7. VV&E for Small Expert Systems
Small expert systems are those for which direct proof of completeness, consistency, and specification satisfaction are practical without partitioning the knowledge base. This chapter discusses techniques for these proofs. The basic method for verifying properties of small systems is:
- Represent the property to be verified as a logical formula.
- Verify the logical formula using one of the following techniques:
- Verify the formula on a case-by-case basis, e.g., by checking each Hoffman Region.
- Apply Boolean algebra simplifications to verify the formula.
7.1 Completeness
To verify completeness the user must demonstrate that for all inputs, the expert system produces some conclusion. This is done by:
- Constructing a logical formula that represents conditions under which the system is complete; this logical formula will be called the completeness formula.
- Showing that the truth value of that formula is TRUE.
If the expert system E is Cartesian, i.e,. it is required to produce values of more than one variable, then the completeness formula for E is the AND of the completeness formulas for systems which set each of the required output variables for E.
For a system E that is required to take one of some set of actions a pseudo-variable is created of which values are the enumerated set of acceptable actions. Then the completeness formula for E is the completeness formula for a system that outputs the value of this variable.
The completeness formula for an expert system in E which sets a single variable v is constructed by an iterative substitution process from an initial formula. That initial formula is:
( v = e1) OR (v = e2 ) OR ... OR (v = en) (7.1) where v = ei is an expression from a rule conclusion that sets v.
It is generally not possible to establish the truth of (7.1) directly. However, the user can build a formula that expresses the truth of (7.1) in terms of the input variables of the system.
To build this formula, the user needs the following hypothesis function on atomic logical formulas in E:
Let X be a formula of the form,
VARIABLE = VALUEIf there is a rule in E containing X in its conclusion,
H(X) = OR( Hi(X) )
where Hi is the hypothesis (if part) of a rule in E which contains X in its then part.
Otherwise H(X) = X.
Using the function H, one can define a logical formula that expresses (7.1.) in terms of input variables:
Let F0 be a variable over logical formulas.
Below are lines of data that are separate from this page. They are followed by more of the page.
namespace Sys2Proof.Machine

/-! ## Zone tables -/

theorem zoneState_congr {l l' : Line} (h : ∀ w, zone? l' w = zone? l w) (z : Nat) : zoneState l' z = zoneState l z := by
  simp only [zoneState, h]

theorem isRunning_iff (l : Line) (z : Nat) :
    isRunning l z = true ↔ ∃ x, zone? l z = some x ∧ x.run.state = .running := by
  unfold isRunning zoneState
  cases h : zone? l z <;> simp

/-- A change of zone states that leaves every descriptor. -/
def SameDescs (l l' : Line) : Prop := ∀ w, (zone? l' w).map (·.desc) = (zone? l w).map (·.desc)

theorem SameDescs.refl (l : Line) : SameDescs l l := fun _ => rfl
theorem SameDescs.trans {a b c : Line} (x : SameDescs a b) (y : SameDescs b c) : SameDescs a c :=
  fun w => (y w).trans (x w)
theorem SameDescs.zoneDesc {l l' : Line} (h : SameDescs l l') (w : Nat) : Machine.zoneDesc l' w = Machine.zoneDesc l w := by
  simp only [Machine.zoneDesc, h w]

theorem prereqsRun_mono {l l' : Line} (d : SameDescs l l') (m : ∀ w, isRunning l w = true → isRunning l' w = true)
    (z : Nat) (h : prereqsRun l z = true) : prereqsRun l' z = true := by
  unfold prereqsRun at *
  rw [List.all_eq_true] at *
  rw [d.zoneDesc]
  exact fun x hx => m x (h x hx)

theorem prereqsRun_congr {l l' : Line} (h : ∀ w, zone? l' w = zone? l w) (z : Nat) : prereqsRun l' z = prereqsRun l z := by
  have e : isRunning l' = isRunning l := by funext w; simp only [isRunning, zoneState, h]
  simp only [prereqsRun, zoneDesc, h, e]

theorem changeZone_descs (z : Nat) (f : ZoneRun → ZoneRun) (l : Line) : SameDescs l (changeZone z f l) := by
  intro w
  rw [zone?_changeZone]
  split
  · cases zone? l w <;> rfl
  · rfl

/-! ## The bound, as a property of the zone table alone -/

/-- A program runs only in the state it belongs to (R91, R96). -/
def ProgramsFit (l : Line) : Prop :=
  ∀ z x p k, zone? l z = some x → x.run.program = some (p, k) →
    x.run.state = match p with | .start => .starting | .stop => .stopping

theorem zonesSound_iff (l : Line) :
    zonesSound l ↔ l.zones.length = Config.zoneCount
      ∧ (∀ z, z < Config.zoneCount → isRunning l z = true → prereqsRun l z = true) ∧ ProgramsFit l := Iff.rfl

theorem zonesSound_congr {l l' : Line} (e : l'.zones = l.zones) (h : zonesSound l) : zonesSound l' := by
  have hz (w : Nat) : zone? l' w = zone? l w := zone?_congr e w
  obtain ⟨a, b, c⟩ := h
  refine ⟨by rw [e]; exact a, fun z hz' hr => ?_, fun z x p k hx => c z x p k (by rw [← hz]; exact hx)⟩
  rw [prereqsRun_congr hz]
  refine b z hz' ?_
  rw [isRunning, zoneState, ← hz]; exact hr

theorem Still.zonesSound {l l' : Line} (s : Still l l') (h : Machine.zonesSound l) : Machine.zonesSound l' :=
  zonesSound_congr s.zones h

/-! ## Entering RUNNING (R95) -/

/-- A zone as it stands when it has entered RUNNING at line time t. -/
def Zone.woken (t : Word) (x : Zone) : Zone :=
  { x with run := { x.run with state := .running, runPending := false, entryTime := t } }

/-- Some waiting zones have entered RUNNING, each behind its prerequisites; nothing else has changed at the zones. -/
structure Woken (l l' : Line) : Prop where
  now : Machine.now l' = Machine.now l
  length : l'.zones.length = l.zones.length
  zones : ∀ w, zone? l' w = zone? l w
    ∨ ∃ x, zone? l w = some x ∧ x.run.state = .ready ∧ x.run.runPending = true
        ∧ zone? l' w = some (x.woken (Machine.now l)) ∧ prereqsRun l' w = true
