/-- A cascade leaves every zone that it cannot reach: a zone not RUNNING in the end (R98). -/
theorem cascade_idle (before l : Line) (z : Nat) (h : isRunning l z = false) : zone? (cascade before l) z = zone? l z := by
  rcases (cascade_cut before l).zones z with e | ⟨x, k, hx, _, hk⟩
  · exact e
  · have turn (left : List Nat) (m : Line) (hm : isRunning m z = false) :
        zone? (cascadeRound before left m) z = zone? m z := by
      unfold cascadeRound
      have key : ∀ (ws : List Nat) (m : Line), isRunning m z = false → zone? (ws.foldl (fun l w =>
          if (withNamers before left).contains w ∧ isRunning l w then
            tripZone w (.prereqLost (pickOne ((zoneDesc l w).prereqs.filter left.contains) l).1)
              (pickOne ((zoneDesc l w).prereqs.filter left.contains) l).2 else l) m) z = zone? m z := by
        intro ws
        induction ws with
        | nil => exact fun _ _ => rfl
        | cons w ws ih =>
          intro m hm
          have e : zone? (if (withNamers before left).contains w ∧ isRunning m w then
            tripZone w (.prereqLost (pickOne ((zoneDesc m w).prereqs.filter left.contains) m).1)
              (pickOne ((zoneDesc m w).prereqs.filter left.contains) m).2 else m) z = zone? m z := by
            split
            · next c =>
              have ne : w ≠ z := fun e => by rw [e, hm] at c; cases c.2
              rw [zone?_tripZone, if_neg ne, zone?_congr (pickOne_zones _ m)]
            · rfl
          simp only [List.foldl_cons]
          rw [ih _ (by rw [isRunning, zoneState, e]; exact hm), e]
      exact key zoneNumbers m hm
    have rounds : ∀ (n : Nat) (left : List Nat) (m : Line), isRunning m z = false →
        zone? (cascadeRounds before n left m) z = zone? m z := by
      intro n
      induction n with
      | zero => exact fun _ _ _ => rfl
      | succ n ih =>
        intro left m hm
        have e := turn left m hm
        unfold cascadeRounds
        rw [ih _ _ (by rw [isRunning, zoneState, e]; exact hm), e]
    exact rounds _ _ l h

/-- With no zone leaving RUNNING there is no cascade (R98). -/
theorem cascade_none {before l : Line} (h : leftRunning before l = []) : cascade before l = l := by
  unfold cascade
  rw [h]
  have key : ∀ n, cascadeRounds before n [] l = l := by
    intro n
    induction n with
    | zero => rfl
    | succ n ih =>
      unfold cascadeRounds
      rw [withNamers_nil, cascadeRound_none before [] l (by rw [withNamers_nil]; intro z hz; cases hz)]
      exact ih
  exact key _

/-! ## The steps of a program -/

/-- A step that passes gives its output its value (R92). -/
def passStep (l : Line) : Step → Line
  | .set i v => setProgram i v l
  | _ => l

theorem passStep_within (l : Line) (step : Step) : Within l (passStep l step) := by
  cases step
  · exact setProgram_within _ _ l
  all_goals exact .refl l

theorem passStep_zones (l : Line) (step : Step) : (passStep l step).zones = l.zones := by
  cases step
  · exact setProgram_zones _ _ l
  all_goals rfl

theorem passSteps_zones : ∀ (steps : List Step) (l : Line), (steps.foldl passStep l).zones = l.zones
  | [], _ => rfl
  | s :: steps, l => (passSteps_zones steps _).trans (passStep_zones l s)

theorem passSteps_within (steps : List Step) (l : Line) : Within l (steps.foldl passStep l) :=
  .foldl passStep_within steps l

/-- What the plant blocks change of a channel decides no WAIT_UNTIL. -/
theorem Passes.congr {l l' : Line} (h : Within l l') (step : Step) : Passes l' step ↔ Passes l step := by
  cases step with
  | set => exact Iff.rfl
  | waitTime => exact Iff.rfl
  | waitUntil c cmp threshold ms =>
    have f := h.chan c
    have q : (chan l' c).run.quality = (chan l c).run.quality := congrArg (fun x => x.run.quality) f
    have v : currentValue (chan l' c) = currentValue (chan l c) := by
      unfold currentValue
      rw [show (chan l' c).run.simFlag = _ from congrArg (fun x => x.run.simFlag) f,
        show (chan l' c).run.simValue = _ from congrArg (fun x => x.run.simValue) f,
        show (chan l' c).run.eng = _ from congrArg (fun x => x.run.eng) f]
      rfl
    simp only [Passes, q, v]
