-- ==== Sys2Proof/Tests/Slice0.lean ====
section
/-! SUPPORT. Tests: ill-formed terms refused, worked values of the manual, single steps on small states, and for every
statement with hypotheses a state and operands that meet them. -/

namespace Sys2Proof.Tests

open Sys2Proof Sys2Proof.Machine

set_option Elab.async false

/-! ## Small states -/

/-- The reset state with the blocks given. -/
def on (l : Line) : State := { State.reset with line := l }

/-- The reset state with the blocks given and the arbiter's count at n. -/
def counted (n : Nat) (l : Line) : State := { on l with path := { State.reset.path with arbiter := n } }

def l0 : Line := Line.reset

/-- Slot 0 at the head of the submission queue, with its kind and arguments. -/
def ask (kind a2 a3 a4 : Word) (l : Line) : Line :=
  let slot : Slot := { Slot.empty with state := .submitted, kind := kind, arg2 := a2, arg3 := a3, arg4 := a4 }
  { l with request := { l.request with slots := l.request.slots.set 0 slot, queue := [0] } }

/-- Slot 3 in the state given. -/
def slotIn (st : SlotState) (l : Line) : Line :=
  { l with request := { l.request with slots := l.request.slots.set 3 { Slot.empty with state := st, arg2 := 7, result := 1 } } }

/-- A general block. -/
def general : General :=
  { scanPeriod := 10, replyLimit := 500, heartbeatLimit := 100, palletCapacity := 20, transitLimit := 60,
    logThreshold := 1024, reserveFloor := 4 }

def active (l : Line) : Line := { l with active := some general }

/-- A channel of a kind with range 0 to 1000, owned by zone 0, at node 1 point 0. -/
def channel (kind : ChanKind) : Channel :=
  { Channel.unused with
    desc := { Channel.unused.desc with
      kind := kind, addr := 0x40000, owner := some 0, node := 1, engMax := 1000, fallback := 7, staleLimit := 100 } }

/-- Two channels, the first matched at address 0x40000. -/
def channels (a b : Channel) (l : Line) : Line := { l with chans := [a, b], matchTable := [(0x40000, 0)] }

/-- A zone with its programs and the run given by a state. -/
def zone (kind : ZoneKind) (st : ZoneState) (start stop : List Machine.Step) : Zone :=
  { desc := { kind := kind, prereqs := [], guarded := true, nodeFaultTrips := false, startProgram := start,
              stopProgram := stop, conditions := [] }
    run := { state := st, runPending := false, cause := .none, program := none, deadline := none, entryTime := 0,
             trips := 0 } }

/-- Zone 0 and zone 1 present. -/
def zones (a b : Zone) (l : Line) : Line := { l with zones := [some a, some b, none, none, none, none, none, none] }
F0 = (7.1);
while
( F0 contains an atomic formula for which H(X) != X)
F = the result of substituting H(X) for X in f;
return F0;
The resulting logical formula, which will be called COMPLETENESS, expresses completeness in terms of input variables to the expert system E. E is complete if the truth value of this formula is TRUE. To prove that COMPLETENESS is TRUE:
- Write COMPLETENESS in conjunctive normal form.
- Eliminate OR's containing logical opposites or all possible values of a variable.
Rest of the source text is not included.